Another important issue related to the reliability of the volunteeredland cover reference data is the mismatch between what people see from remote sensing imagery and what they see on the ground. Nagendra et al. [ 33 ] analyzed the difficulties that arise from this kind of misunderstanding and have provided recommendations for tackling this problem. The scale of ground features also needs to be matched to the spatial resolution of the remotely sensed images. The relationship between remote sensing data of different spatial resolutions and their potential use in mapping thematic ground features has also been summarized in Nagendra et al. [ 33 ], Nagendra and Rocchini [ 34 ], and Pettorelli et al. [ 35 ]. Therefore, we should provide more standard practice and training using examples from remote sensing.

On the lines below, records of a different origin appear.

/-- ENC_END is local to the encoder (R31). -/
theorem encLocalAt_encEndEffect (T : Tables) (u : State) : EncLocalAt (encEndEffect T) u := by
  cases hf : finalSymbol T u.e_stage u.e_rem with
  | none => exact ⟨u.encInit, [.encDone], fun s => by simp only [encEndEffect, State.withEncoderOf, hf]; rfl⟩
  | some cp =>
    refine ⟨u.encInit, [.sym cp] ++ [.encDone], fun s => ?_⟩
    simp only [encEndEffect, State.withEncoderOf, State.appendE, ← List.append_assoc, hf]; rfl

/-- An encoder command is local to the encoder (R31). -/
theorem encLocalAt_effectWith (T : Tables) {i : Instr} (hi : isEncCommand i = true) (u : State) :
    EncLocalAt (effectWith T i) u := by
  cases i with
  | encByte b => exact encLocalAt_encByteEffect T b u
  | encEnd => exact encLocalAt_encEndEffect T u
  | decSym c => cases hi
  | decEnd => cases hi

/-! What locality gives of one command. -/

/-- What an encoder command writes from `s`, it writes from every state that agrees with `s` on the encoder. -/
theorem encCommand_writes (T : Tables) {i : Instr} (hi : isEncCommand i = true) (s : State) :
    ∃ v es, effectWith T i s = (s.withEncoderOf v).appendE es ∧
      ∀ s' : State, s.SameEncoder s' → effectWith T i s' = (s'.withEncoderOf v).appendE es := by
  obtain ⟨v, es, h⟩ := encLocalAt_effectWith T hi s
  exact ⟨v, es, h s, fun s' hsame => by rw [← h s', State.withEncoderOf_of_same hsame]⟩

/-- What a decoder command writes from `s`, it writes from every state that agrees with `s` on the decoder. -/
theorem decCommand_writes (T : Tables) {i : Instr} (hi : isEncCommand i = false) (s : State) :
    ∃ v ds, effectWith T i s = (s.withDecoderOf v).appendD ds ∧
      ∀ s' : State, s.SameDecoder s' → effectWith T i s' = (s'.withDecoderOf v).appendD ds := by
  obtain ⟨v, ds, h⟩ := decLocalAt_effectWith T hi s
  exact ⟨v, ds, h s, fun s' hsame => by rw [← h s', State.withDecoderOf_of_same hsame]⟩

/-- An encoder command writes nothing of the decoder (R31). -/
theorem encCommand_keeps_decoder (T : Tables) {i : Instr} (hi : isEncCommand i = true) (s : State) :
    s.SameDecoder (effectWith T i s) := by
  obtain ⟨v, es, hs, -⟩ := encCommand_writes T hi s
  rw [hs]
  exact ⟨rfl, rfl, rfl, rfl, rfl, rfl, rfl, rfl, rfl, rfl⟩

/-- A decoder command writes nothing of the encoder (R31). -/
theorem decCommand_keeps_encoder (T : Tables) {i : Instr} (hi : isEncCommand i = false) (s : State) :
    s.SameEncoder (effectWith T i s) := by
  obtain ⟨v, ds, hs, -⟩ := decCommand_writes T hi s
  rw [hs]
  exact ⟨rfl, rfl, rfl⟩

/-- An encoder command leads from states that agree on the encoder to states that agree on it. -/
theorem encCommand_sameEncoder (T : Tables) {i : Instr} (hi : isEncCommand i = true) {s s' : State}
    (h : s.SameEncoder s') : (effectWith T i s).SameEncoder (effectWith T i s') := by
  obtain ⟨v, es, hs, hs'⟩ := encCommand_writes T hi s
  rw [hs, hs' s' h]
  obtain ⟨-, -, hout⟩ := h
  exact ⟨rfl, rfl, congrArg (· ++ es) hout⟩

/-- A decoder command leads from states that agree on the decoder to states that agree on it. -/
theorem decCommand_sameDecoder (T : Tables) {i : Instr} (hi : isEncCommand i = false) {s s' : State}
    (h : s.SameDecoder s') : (effectWith T i s).SameDecoder (effectWith T i s') := by
  obtain ⟨v, ds, hs, hs'⟩ := decCommand_writes T hi s
  rw [hs, hs' s' h]
  obtain ⟨-, -, -, -, -, -, -, -, -, hout⟩ := h
  exact ⟨rfl, rfl, rfl, rfl, rfl, rfl, rfl, rfl, rfl, congrArg (· ++ ds) hout⟩

/-- Settles O33: each command is local to its engine. -/
theorem enginesShareNoRegister : Obligations.EnginesShareNoRegister := fun i s s' =>
  ⟨effectWith Config.tables i s, effectWith Config.tables i s', exec_eq_effect i s, exec_eq_effect i s',
    fun hi => ⟨encCommand_keeps_decoder Config.tables hi s, encCommand_sameEncoder Config.tables hi⟩,
    fun hi => ⟨decCommand_keeps_encoder Config.tables hi s, decCommand_sameDecoder Config.tables hi⟩⟩

/-- No command writes `cmd_fault` (R29). -/
@[simp] theorem effectWith_cmd_fault (T : Tables) (i : Instr) (s : State) :
    (effectWith T i s).cmd_fault = s.cmd_fault := by
  cases hi : isEncCommand i with
  | true =>
    obtain ⟨v, es, hs, -⟩ := encCommand_writes T hi s
    rw [hs]; rfl
  | false =>
    obtain ⟨v, ds, hs, -⟩ := decCommand_writes T hi s
    rw [hs]; rfl

/-- A command appends tokens that do not depend on what the streams hold, and neither do the registers it writes (R30). -/
theorem effectWith_withStreams (T : Tables) (i : Instr) (s : State) :
    ∃ (t : State) (es : List EncToken) (ds : List DecToken), ∀ xs ys,
      effectWith T i (s.withStreams xs ys) = t.withStreams (xs ++ es) (ys ++ ds) := by
  cases hi : isEncCommand i with
  | true =>
    obtain ⟨v, es, h⟩ := encLocalAt_effectWith T hi s
    refine ⟨s.withEncoderOf v, es, [], fun xs ys => ?_⟩
    rw [List.append_nil]
    exact h (s.withStreams xs ys)
  | false =>
    obtain ⟨v, ds, h⟩ := decLocalAt_effectWith T hi s
    refine ⟨s.withDecoderOf v, [], ds, fun xs ys => ?_⟩
    rw [List.append_nil]
    exact h (s.withStreams xs ys)

/-! One host event, and the step that takes it. -/

/-- A reset event resets. -/
@[simp] theorem eventEffect_reset (T : Tables) (s : State) : eventEffect T .reset s = applyReset s := rfl

/-- A legal word runs its command. -/
theorem eventEffect_of_legal (T : Tables) {w : Word} {i : Instr} (s : State) (hd : decode w = .ok i) :
    eventEffect T (.word w) s = effectWith T i s := by simp only [eventEffect, hd]

/-- An illegal word sets `cmd_fault`. -/
theorem eventEffect_of_illegal (T : Tables) {w : Word} {e : IllegalWord} (s : State) (hd : decode w = .error e) :
    eventEffect T (.word w) s = s.setCmdFault := by simp only [eventEffect, hd]

/-- A step takes the next event from the port and has its effect (spec/20_memory.md R64). -/
theorem step_of_cons {s : State} {e : HostEvent} {rest : List HostEvent} (h : s.port = e :: rest) :
    step s = .next (eventEffect Config.tables e { s with port := rest }) := by
  cases e with
  | reset => exact stepUsing_of_reset h
  | word w =>
    cases hd : decode w with
    | ok i => rw [eventEffect_of_legal _ _ hd, ← exec_eq_effect]; exact stepUsing_of_legal h hd
    | error e => rw [eventEffect_of_illegal _ _ hd]; exact stepUsing_of_illegal h hd

/-- An event appends tokens that do not depend on what the streams hold, and neither do the registers it writes; a reset
appends none (R30). -/
theorem eventEffect_withStreams (T : Tables) (e : HostEvent) (s : State) :
    ∃ (t : State) (es : List EncToken) (ds : List DecToken), (e = .reset → es = [] ∧ ds = []) ∧ ∀ xs ys,
      eventEffect T e (s.withStreams xs ys) = t.withStreams (xs ++ es) (ys ++ ds) := by
  cases e with
  | reset =>
    refine ⟨applyReset s, [], [], fun _ => ⟨rfl, rfl⟩, fun xs ys => ?_⟩
    rw [List.append_nil, List.append_nil]; rfl
  | word w =>
    cases hd : decode w with
    | ok i =>
      obtain ⟨t, es, ds, h⟩ := effectWith_withStreams T i s
      exact ⟨t, es, ds, nofun, fun xs ys => (eventEffect_of_legal T _ hd).trans (h xs ys)⟩
    | error e =>
      refine ⟨s.setCmdFault, [], [], nofun, fun xs ys => ?_⟩
      rw [eventEffect_of_illegal T _ hd, List.append_nil, List.append_nil]; rfl

/-- A step on other stream contents appends the same tokens and writes the same registers; a reset appends none (R30). -/
theorem step_withStreams (s : State) :
    ∃ (t : State) (es : List EncToken) (ds : List DecToken), (∀ rest, s.port = .reset :: rest → es = [] ∧ ds = []) ∧
      ∀ xs ys, step (s.withStreams xs ys) = .next (t.withStreams (xs ++ es) (ys ++ ds)) := by
  cases hp : s.port with
  | nil =>
    refine ⟨s, [], [], nofun, fun xs ys => ?_⟩
    rw [List.append_nil, List.append_nil]
    exact stepUsing_of_nil hp
  | cons e rest =>
    obtain ⟨t, es, ds, hreset, h⟩ := eventEffect_withStreams Config.tables e { s with port := rest }
    refine ⟨t, es, ds, fun rest' he => hreset (List.cons.inj he).1, fun xs ys => ?_⟩
    exact (step_of_cons (s := s.withStreams xs ys) hp).trans (congrArg _ (h xs ys))

/-- Settles O13: the clauses are `step_withStreams` at the streams as they are and at any others. -/
theorem streamsAreAppendOnly : Obligations.StreamsAreAppendOnly := fun s => by
  obtain ⟨t, es, ds, hreset, h⟩ := step_withStreams s
  exact ⟨t.withStreams (s.enc_out ++ es) (s.dec_out ++ ds), es, ds, h s.enc_out s.dec_out, rfl, rfl, h, hreset⟩

/-- Settles O12: the three effects of an event on `cmd_fault`. -/
theorem onlyResetClearsTheFaultFlag : Obligations.OnlyResetClearsTheFaultFlag := fun s rest => by
  refine ⟨fun hp => ⟨_, step_of_cons hp, applyReset_cmd_fault _⟩, fun w hp => ⟨_, step_of_cons hp, ?_, ?_⟩⟩
  · rintro ⟨i, hd⟩
    rw [eventEffect_of_legal _ _ hd, effectWith_cmd_fault]
  · intro hnone
    cases hd : decode w with
    | ok i => exact absurd ⟨i, hd⟩ hnone
    | error e => rw [eventEffect_of_illegal _ _ hd, State.setCmdFault_cmd_fault]

/-! What the host meets in a run. -/

/-- An event only appends to the encoder's stream. -/
theorem eventEffect_enc_out_append (T : Tables) (e : HostEvent) (s : State) :
    ∃ es, (eventEffect T e s).enc_out = s.enc_out ++ es := by
  obtain ⟨t, es, ds, -, h⟩ := eventEffect_withStreams T e s
  exact ⟨es, congrArg State.enc_out (h s.enc_out s.dec_out)⟩

/-- An event only appends to the decoder's stream. -/
theorem eventEffect_dec_out_append (T : Tables) (e : HostEvent) (s : State) :
    ∃ ds, (eventEffect T e s).dec_out = s.dec_out ++ ds := by
  obtain ⟨t, es, ds, -, h⟩ := eventEffect_withStreams T e s
  exact ⟨ds, congrArg State.dec_out (h s.enc_out s.dec_out)⟩

@[simp] theorem seenTokens_append {α : Type} (ts ts' : List (Seen α)) :
    seenTokens (ts ++ ts') = seenTokens ts ++ seenTokens ts' := List.filterMap_append

@[simp] theorem seenTokens_map_token {α : Type} (ts : List α) : seenTokens (ts.map Seen.token) = ts := by
  simp [seenTokens, List.filterMap_map]

/-- A stream that words only append to and resets keep holds, after a run, what it held and then the tokens the host met. -/
theorem runEvents_stream {α : Type} {out : State → List α} {T : Tables}
    (happend : ∀ w s, ∃ ts, out (eventEffect T (.word w) s) = out s ++ ts) (hreset : ∀ s, out (applyReset s) = out s)
    (es : List HostEvent) (s : State) : out (runEvents T es s) = out s ++ seenTokens (runSeen out T es s) := by
  induction es generalizing s with
  | nil => exact (List.append_nil _).symm
  | cons e es ih =>
    have hevent : out (eventEffect T e s) = out s ++ seenTokens (eventSeen out T e s) := by
      cases e with
      | reset => exact (hreset s).trans (List.append_nil _).symm
      | word w =>
        obtain ⟨ts, hts⟩ := happend w s
        rw [eventSeen_of_append hts, seenTokens_map_token, hts]
    calc out (runEvents T es (eventEffect T e s))
        = out s ++ seenTokens (eventSeen out T e s) ++ seenTokens (runSeen out T es (eventEffect T e s)) := by
          rw [ih, hevent]
      _ = out s ++ seenTokens (runSeen out T (e :: es) s) := by
          rw [runSeen, seenTokens_append, List.append_assoc]

/-- The host meets a reset exactly at the resets of the run (log entry 17). -/
theorem runSeen_count_reset {α : Type} [DecidableEq α] (out : State → List α) (T : Tables) (es : List HostEvent)
    (s : State) : (runSeen out T es s).count .reset = es.count .reset := by
  induction es generalizing s with
  | nil => rfl
  | cons e es ih =>
    have hevent : (eventSeen out T e s).count .reset = [e].count .reset := by
      cases e with
      | reset => simp [eventSeen]
      | word w =>
        have htokens : Seen.reset ∉ eventSeen out T (.word w) s := by
          rw [eventSeen, List.mem_map]; rintro ⟨_, _, ⟨⟩⟩
        rw [List.count_eq_zero.2 htokens, List.count_eq_zero.2 (by simp)]
    rw [runSeen, List.count_append, hevent, ih, ← List.count_append, List.singleton_append]

/-- Settles O42: both streams are append-only and kept by reset. -/
theorem theHostSeesTheStreams : Obligations.TheHostSeesTheStreams := fun T es s =>
  ⟨runEvents_stream (fun w => eventEffect_enc_out_append T (.word w)) applyReset_enc_out es s,
    runEvents_stream (fun w => eventEffect_dec_out_append T (.word w)) applyReset_dec_out es s,
    runSeen_count_reset State.enc_out T es s, runSeen_count_reset State.dec_out T es s⟩

/-! The empty port and the reset state. -/

/-- Settles O7: `stepUsing` waits whatever its commands do. -/
theorem stepWaitsWithNothingPresented : Obligations.StepWaitsWithNothingPresented := fun _ => stepUsing_of_nil

/-- Settles O11: `State.reset` is read field by field. -/
theorem resetStateHoldsTheResetValues : Obligations.ResetStateHoldsTheResetValues :=
  ⟨⟨rfl, rfl⟩, ⟨rfl, rfl, rfl, rfl, rfl, rfl, rfl, rfl, rfl⟩, rfl, rfl, rfl, rfl⟩

/-- Settles O38: nothing is buffered, counted, pending or latched in `State.reset`. -/
theorem resetStateIsLegal : Obligations.ResetStateIsLegal := by
  have hlatch : State.reset.LatchLegal := ⟨fun _ => ⟨rfl, rfl⟩, fun h => absurd rfl h, nofun, nofun⟩
  exact ⟨Nat.one_pos, Nat.one_pos, rfl, nofun, fun _ => Nat.zero_le 1, fun _ => rfl, hlatch⟩

end Sys2Proof.Machine
end

section
/-! The statements of spec/20_memory.md on runs and on tables: the host events are taken in order (R62, R64), each engine
acts on its own, and reads its own tables (R51 to R53). -/

namespace Sys2Proof.Machine

/-! Agreement on an engine. -/

theorem State.SameEncoder.refl (s : State) : s.SameEncoder s := ⟨rfl, rfl, rfl⟩

theorem State.SameDecoder.refl (s : State) : s.SameDecoder s := ⟨rfl, rfl, rfl, rfl, rfl, rfl, rfl, rfl, rfl, rfl⟩

theorem State.SameEncoder.trans {s t u : State} (h : s.SameEncoder t) (h' : t.SameEncoder u) : s.SameEncoder u := by
  obtain ⟨hstage, hrem, hout⟩ := h
  simpa only [State.SameEncoder, hstage, hrem, hout] using h'

theorem State.SameDecoder.trans {s t u : State} (h : s.SameDecoder t) (h' : t.SameDecoder u) : s.SameDecoder u := by
  obtain ⟨hstage, hrem, hresidue, hvalid, hcp, hcount, herr, hpos, hecp, hout⟩ := h
  simpa only [State.SameDecoder, hstage, hrem, hresidue, hvalid, hcp, hcount, herr, hpos, hecp, hout] using h'

/-! The host events in order. -/

/-- Settles O6: the port's first word is taken and its command run. -/
theorem stepRunsTheDecodedCommand : Obligations.StepRunsTheDecodedCommand := fun _ _ _ _ => stepUsing_of_legal

/-- `s` with another list of events yet to be presented. -/
def State.withPort (s : State) (es : List HostEvent) : State := { s with port := es }

/-- No command reads or writes the port: it is local to its engine. -/
theorem effectWith_withPort (T : Tables) (i : Instr) (s : State) (es : List HostEvent) :
    effectWith T i (s.withPort es) = (effectWith T i s).withPort es := by
  cases hi : isEncCommand i with
  | true =>
    obtain ⟨v, ts, hs, hsame⟩ := encCommand_writes T hi s
    rw [hs, hsame (s.withPort es) (.refl s)]; rfl
  | false =>
    obtain ⟨v, ts, hs, hsame⟩ := decCommand_writes T hi s
    rw [hs, hsame (s.withPort es) (.refl s)]; rfl

/-- What an event does depends on no event after it. -/
theorem eventEffect_withPort (T : Tables) (e : HostEvent) (s : State) (es : List HostEvent) :
    eventEffect T e (s.withPort es) = (eventEffect T e s).withPort es := by
  cases e with
  | reset => rfl
  | word w =>
    cases hd : decode w with
    | ok i => rw [eventEffect_of_legal T _ hd, eventEffect_of_legal T _ hd, effectWith_withPort]
    | error e => rw [eventEffect_of_illegal T _ hd, eventEffect_of_illegal T _ hd]; rfl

A good example would be to use the Land Use Cover Area Frame Survey (LUCAS) data set [ 36 ], which provides a set of ground-based photographs (taken in four cardinal directions and at the location) with corresponding detailed land cover and land use classes. Satellite imagery at different resolutions could then be provided with these photographs to help train the volunteers in recognizing different features at different spatial resolutions. Where possible, we should present the volunteers with remote sensing imagery at the most appropriate spatial resolution to improve their validation performance.